-------- EXTRACTED INFORMATION

-- ==== Sys2Proof/Machine/Flags.lean ====
section
/-!
DEFINITION. Number formats, rounding, conversion, the condition codes and every flag computation (R38 to R58, R70). A
finite float is exact: an integer times a power of two; each result is rounded once by one function.
-/

namespace Sys2Proof.Machine

/-! ## %fflags (Table 2.5) -/

def flInvalid : Word := 1
def flDivZero : Word := 2
def flOverflow : Word := 4
def flUnderflow : Word := 8
def flInexact : Word := 16
def flSaturated : Word := 32
def flDeadRead : Word := 64

/-! ## Elements (R38, R39) -/

/-- Elements of a TYPE code in one register or pair. -/
def elemCount (t : Nat) : Nat :=
  match t with
  | 2 | 3 | 7 | 8 => 2
  | 4 | 5 | 9 | 10 | 11 => 4
  | _ => 1
/-- Bits of an element. -/
def elemBits (t : Nat) : Nat :=
  match t with
  | 12 | 13 => 64
  | _ => 32 / elemCount t
/-- Element i of a register's or pair's bits. -/
def elemAt (t x i : Nat) : Nat := x / 2 ^ (elemBits t * i) % 2 ^ elemBits t
/-- The bits of a list of elements, element 0 lowest. -/
def packElems (t : Nat) : List Nat → Nat
  | [] => 0
  | x :: r => x % 2 ^ elemBits t + 2 ^ elemBits t * packElems t r

/-- Signed integer types (R59). -/
def isSigned (t : Nat) : Bool := t == 0 || t == 2 || t == 4 || t == 12
/-- The value of an integer element (R39, R59). -/
def intOf (t x : Nat) : Int :=
  let w := elemBits t
  if isSigned t && 2 ^ (w - 1) ≤ x then (x : Int) - 2 ^ w else x
/-- Smallest and largest value of an integer type. -/
def intMin (t : Nat) : Int := if isSigned t then -(2 ^ (elemBits t - 1) : Int) else 0
def intMax (t : Nat) : Int := if isSigned t then 2 ^ (elemBits t - 1) - 1 else 2 ^ elemBits t - 1
/-- The low bits of an integer. -/
def wrapInt (t : Nat) (x : Int) : Nat := (x % (2 ^ elemBits t : Int)).toNat
/-- fit(x) of R39: wraps, or clamps with the saturated flag. -/
def fitInt (t : Nat) (sat : Bool) (x : Int) : Nat × Word :=
  if sat && x < intMin t then (wrapInt t (intMin t), flSaturated)
  else if sat && intMax t < x then (wrapInt t (intMax t), flSaturated)
  else (wrapInt t x, 0)

/-! ## Floating formats (Table 4.1) -/

/-- A floating format. -/
structure Fmt where
  ebits : Nat
  fbits : Nat
  bias : Int
  e4m3 : Bool := false
deriving DecidableEq, Repr

def fp32 : Fmt := ⟨8, 23, 127, false⟩
def fp16 : Fmt := ⟨5, 10, 15, false⟩
def bf16 : Fmt := ⟨8, 7, 127, false⟩
def e4m3 : Fmt := ⟨4, 3, 7, true⟩
def e5m2 : Fmt := ⟨5, 2, 15, false⟩

/-- The format of a floating TYPE code. -/
def fmtOf (t : Nat) : Option Fmt :=
  match t with
  | 6 => some fp32
  | 7 => some fp16
  | 8 => some bf16
  | 9 => some e4m3
  | 10 => some e5m2
  | _ => none
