-- ==== Sys2Proof/Machine/Fetch.lean ====
section
/-!
DEFINITION. Fetching a line and checking its header (R12, R13, R16), arrival at a slot (R15, R111), the wait bit (R17,
R18, R253), and what a split issues next.
-/

namespace Sys2Proof.Machine

/-- Whether the START map agrees with the lengths of the instructions in slots i to last (R13, R9). -/
def startOk (line : List Byte) (start last : Nat) : Nat → Nat → Bool
  | 0, _ => true
  | fuel + 1, i =>
    if last < i then true
    else if !hdrBit start i then false
    else if isTwoWord (opcodeOf (slotWord line i)) then
      i < last && !hdrBit start (i + 1) && startOk line start last fuel (i + 2)
    else startOk line start last fuel (i + 1)

/-- The header checks of R13. -/
def headerOk (line : List Byte) : Bool :=
  let h := lineHeader line
  let last := hdrLast h
  let top := 2 ^ (last + 1)
  let start := hdrStart h
  let subset (m : Nat) : Bool := (List.range 28).all fun i => !hdrBit m i || hdrBit start i
  hdrVer h == 1 && hdrRsvd h == 0 && last ≤ 27
    && start < top && hdrTarget h < top && hdrBound h < top && hdrWait h < top
    && startOk line start last 28 0
    && subset (hdrWait h) && subset (hdrBound h) && subset (hdrTarget h)

/-- Whether a split holds the line of its PC. -/
def lineHere (sp : Split) : Bool := !sp.line.isEmpty && sp.lineVa == lineOf sp.pc

/-- Whether a split may issue at all: valid, holding a jet, with a lane that runs or has still to fault, its group neither ended
nor stopped nor restarting. -/
def mayIssue (s : State) (g e : Nat) : Bool :=
  let gr := groupAt s g
  let sp := splitAt gr e
  sp.valid && sp.st == .issuing && !sp.halted && (sp.act != 0 || !sp.owed.isEmpty) && !gr.gone && !gr.killed && !gr.stopped
    && !gr.restarting && !s.off && !(clockGated s gr.part gr.core)

/-- A fault of every active lane at a fetch (R13, R239): the run ends and the lanes trap. -/
def fetchFault (s : State) (g e code : Nat) (ft : Bool) : State :=
  let sp := splitAt (groupAt s g) e
  trapRun s g
    { entry := e, lanes := sameFault (bitsOf sp.act) code (lineOf sp.pc), ft := if ft then sp.act else 0, fpc := sp.pc
      resume := .fetch, arrive := sp.arrive }

/-- FETCH_LINE (R13): the line of the split's PC is translated as a fetch (R239), read as one whole (R16) and checked. -/
def execFetchLine (g e : Nat) (s : State) : Out :=
  let gr := groupAt s g
  let sp := splitAt gr e
  if !(mayIssue s g e) || lineHere sp then .next s
  else
    let va := lineOf sp.pc
    let page := va.toNat / 65536
    let l := (bitsOf sp.act).headD 0
    let v : Viewer := .lane g l s.nextId
    -- the walk reads after what precedes the fetch in its lane, and as an acquire (R240); a fetch has no class (log 64)
    let ready :=
      if (cached s gr.part gr.core page).isSome then some s
      else if !(walkDue s gr.part gr.core page { s := 4095, t0 := s.now }) then none
      else (walkReady s g l s.nextId).map fun s => noteAcquire (recallWalk s v gr.part gr.core va) g
    match ready with
    | none => .next s
    | some s =>
    match ((cached s gr.part gr.core page).map Walk.leaf).getD (walk s v gr.part va) with
    | .leaf l =>
      let s := ctlbFill (tlbFill s gr.part gr.core page l) gr.part gr.core page l
      let c := leafCheck l (!(isSuper s g e)) .fetch
      let loc := leafLoc gr.part l va
      if c != 0 then .next (fetchFault s g e c false)
      else if !(ownsLoc s gr.part loc) then .next (fetchFault (ringForeign s g va (loc.addr / 65536)) g e 1 false)
      else
        let line := viewBytes s v gr.part (replicaLoc s gr.part .read false loc) 128
        if headerOk line then
          .next (modGroup s g fun gr => modSplit gr e fun sp => { sp with line := line, lineVa := va })
        else .next (fetchFault s g e 17 false)
    | .lostPeer => .next (fetchFault (noteWalk v gr.part va s) g e 13 false)
    | .foreign f => .next (fetchFault (ringForeign s g va f) g e 1 false)
    | .bad ft => .next (fetchFault s g e 1 ft)

/-- Whether a lane may arrive at an address (R15, R120): it is a slot with its TARGET bit set, and slot 0 where a call
goes there. -/
def arrivalOk (sp : Split) (a : Arrive) : Bool :=
  let off := sp.pc.toNat % 128
  16 ≤ off && off % 4 == 0 && hdrBit (hdrTarget (lineHeader sp.line)) (slotOf sp.pc) && (!a.slot0 || off == 16)

/-- Lanes of the split that a late or lost result has marked (R253). -/
def markedLanes (gr : Group) (sp : Split) : List (Nat × Nat × DWord) :=
  (bitsOf sp.act).filterMap fun l => (laneAt gr l).mark.map fun m => (l, m.1, m.2)

/-- Takes the marks of the split's lanes: they leave active(S) for the instruction and fault with it (R253). -/
def takeMarks (s : State) (g e : Nat) : State :=
  modGroup s g fun gr =>
    let ms := markedLanes gr (splitAt gr e)
    let gr := each (ms.map (·.1)) (fun l gr => modLane gr l fun ln => { ln with mark := none }) gr
    modSplit gr e fun sp =>
      { sp with marked := sp.marked ++ ms, act := sp.act &&& ~~~(maskOf 64 (ms.map (·.1))) }

/-- Transfers of control, JOIN and RETT: the lanes of a quad execute them together (log 56). -/
def movesQuads (op : Nat) : Bool := (0x01 ≤ op && op ≤ 0x09) || op == 0x14

/-- Transfers of Table 15.4: JOIN, at which the whole split arrives too, is none. -/
def transfersQuads (op : Nat) : Bool := movesQuads op && op != 0x04

/-- Instructions at which a split parks until another agent acts. -/
def parksSplit (op : Nat) : Bool :=
  op == 0x0C || op == 0x0D || op == 0xA0 || op == 0xA1 || op == 0xA2 || op == 0xA4 || op == 0xA5 || op == 0xC4

/-- The marked lanes that fault before the instruction of opcode op issues; the others' quads execute it first (R253). At a
transfer that is all of them, with their quads, which execute it afterwards (log 56); in the handler too, which ends there. Where
the split may park, it is those of the quads that are left with no lane to execute it: another agent may wait for these. -/
def faultFirst (sp : Split) (e op : Nat) (ms : List (Nat × Nat × DWord)) : List (Nat × Nat × DWord) :=
  let left := sp.act &&& ~~~(maskOf 64 (ms.map (·.1)))
  if movesQuads op || e == 8 then ms
  else if parksSplit op || left == 0 then ms.filter fun x => left &&& quadLanes (x.1 / 4) == 0
  else []

/-- The instruction at the PC would stall its split more than 8 cycles for a register that the run has written: the split yields
its jet (R61). -/
def stallsLong (s : State) (g e : Nat) : Bool :=
  let sp := splitAt (groupAt s g) e
  let w := slotWord sp.line (slotOf sp.pc)
  sp.cycle + 9 < issueCycle s g e (opcodeOf w).toNat (fieldD w).toNat (fieldA w).toNat (fieldB w).toNat

/-- What a split does when it is given its turn. -/
inductive Turned where
  | stay (s : State)
  | run (i : Instr) (s : State)
deriving Repr

/-- The instruction at a split's PC. -/
def instrAt (sp : Split) : Instr := decodeWord (slotWord sp.line (slotOf sp.pc)) (slotWord sp.line (slotOf sp.pc + 1))

/-- Whether the instruction at the PC carries the wait bit. -/
def waits (sp : Split) : Bool := hdrBit (hdrWait (lineHeader sp.line)) (slotOf sp.pc)

/-- The first arrival check of a split that fails (R15, R111): the active lanes that were sent here take code 7. -/
def badArrival (sp : Split) : Option (Arrive × List Nat) :=
  (sp.arrive.filter fun a => !(arrivalOk sp a)).findSome? fun a =>
    match bitsOf (sp.act &&& a.lanes) with
    | [] => none
    | ls => some (a, ls)

/-- Code 7 (R15, Table 15.4): the lanes that fail trap; what they have still to be checked for goes with them. -/
def arrivalFault (s : State) (g e : Nat) (a : Arrive) (lanes : List Nat) : State :=
  let sp := splitAt (groupAt s g) e
  let ls := maskOf 64 lanes
  let back : Bool := a.within.isSome
  let arrive := if back then { a with lanes := ls } :: (sp.arrive.filter (· != a)).map fun x => { x with lanes := x.lanes &&& ~~~ls }
    else []
  trapRun (modGroup s g fun gr => modSplit gr e fun sp => { sp with arrive := sp.arrive.filter (· != a) }) g
    { entry := e, lanes := sameFault lanes 7 sp.pc, fpc := a.fpc, resume := if back then .dest sp.pc else .plain
      next := some a.next, arrive := arrive }

/-- The oldest fault that a split still owes for an instruction it has completed is raised, for the lanes that live (R253). -/
def raiseOwed (s : State) (g e : Nat) : State :=
  match (splitAt (groupAt s g) e).owed with
  | [] => s
  | r :: rest =>
    let s := modGroup s g fun gr => modSplit gr e fun sp => { sp with owed := rest }
    let lanes := r.lanes.filter fun x => laneLive (groupAt s g) x.1
    if lanes.isEmpty then s else trapRun s g { r with entry := e, lanes := lanes }

/-- Lanes of a split leave their marks behind and trap before the instruction at its PC. -/
def trapMarked (s : State) (g e : Nat) (ms : List (Nat × Nat × DWord)) (resume : Resume) : State :=
  let pc := (splitAt (groupAt s g) e).pc
  trapRun (modGroup s g (each (ms.map (·.1)) fun l gr => modLane gr l fun ln => { ln with mark := none })) g
    { entry := e, lanes := ms, fpc := pc, resume := resume }

/-- The turn of a split that holds a jet: it takes the faults it owes, fetches its line, checks its arrival, waits, or issues. A PC
beyond the last slot of its line stands for slot 0 of the next (R14). -/
def prepare (s : State) (g e : Nat) : Turned :=
  let gr := groupAt s g
  let sp := splitAt gr e
  if !(mayIssue s g e) then .stay s
  else if sp.rejoin == 0 && !sp.owed.isEmpty then .stay (raiseOwed s g e)
  else if !(lineHere sp) then .run (.fetchLine g e) s
  else if !sp.arrive.isEmpty then
    match badArrival sp with
    | some (a, ls) => .stay (arrivalFault s g e a ls)
    | none => .stay (modGroup s g fun gr => modSplit gr e fun sp => { sp with arrive := [] })
  else if hdrLast (lineHeader sp.line) < slotOf sp.pc then
    .stay (modGroup s g fun gr => modSplit gr e fun sp => { sp with pc := lineOf sp.pc + 144 })
  else
    let w : Bool := waits sp && sp.park.isNone
    let op := (opcodeOf (slotWord sp.line (slotOf sp.pc))).toNat
    let first := if w then faultFirst sp e op (markedLanes gr sp) else []
    if w && splitAwaits gr e then
      let s := modGroup s g fun gr => modSplit gr e fun sp => { sp with st := .waitBit, count := 0, overdue := false }
      .stay (modGroup s g fun gr => regang gr e s.tick)
    else if (w && sp.count != 0) || stallsLong s g e then .stay (endRun s g e)
    else if !first.isEmpty then .stay (trapMarked s g e first (if transfersQuads op then .before else .plain))
    else .run (instrAt sp) { (if w then takeMarks s g e else s) with cur := some (g, e) }

end Sys2Proof.Machine
end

----------------

Search the records above for "left". Copy each line where it is found.

**SOLUTION TO THE PROBLEM:**
the split may park, it is those of the quads that are left with no lane to execute it: another agent may wait for these. -/
  let left := sp.act &&& ~~~(maskOf 64 (ms.map (·.1)))
  else if parksSplit op || left == 0 then ms.filter fun x => left &&& quadLanes (x.1 / 4) == 0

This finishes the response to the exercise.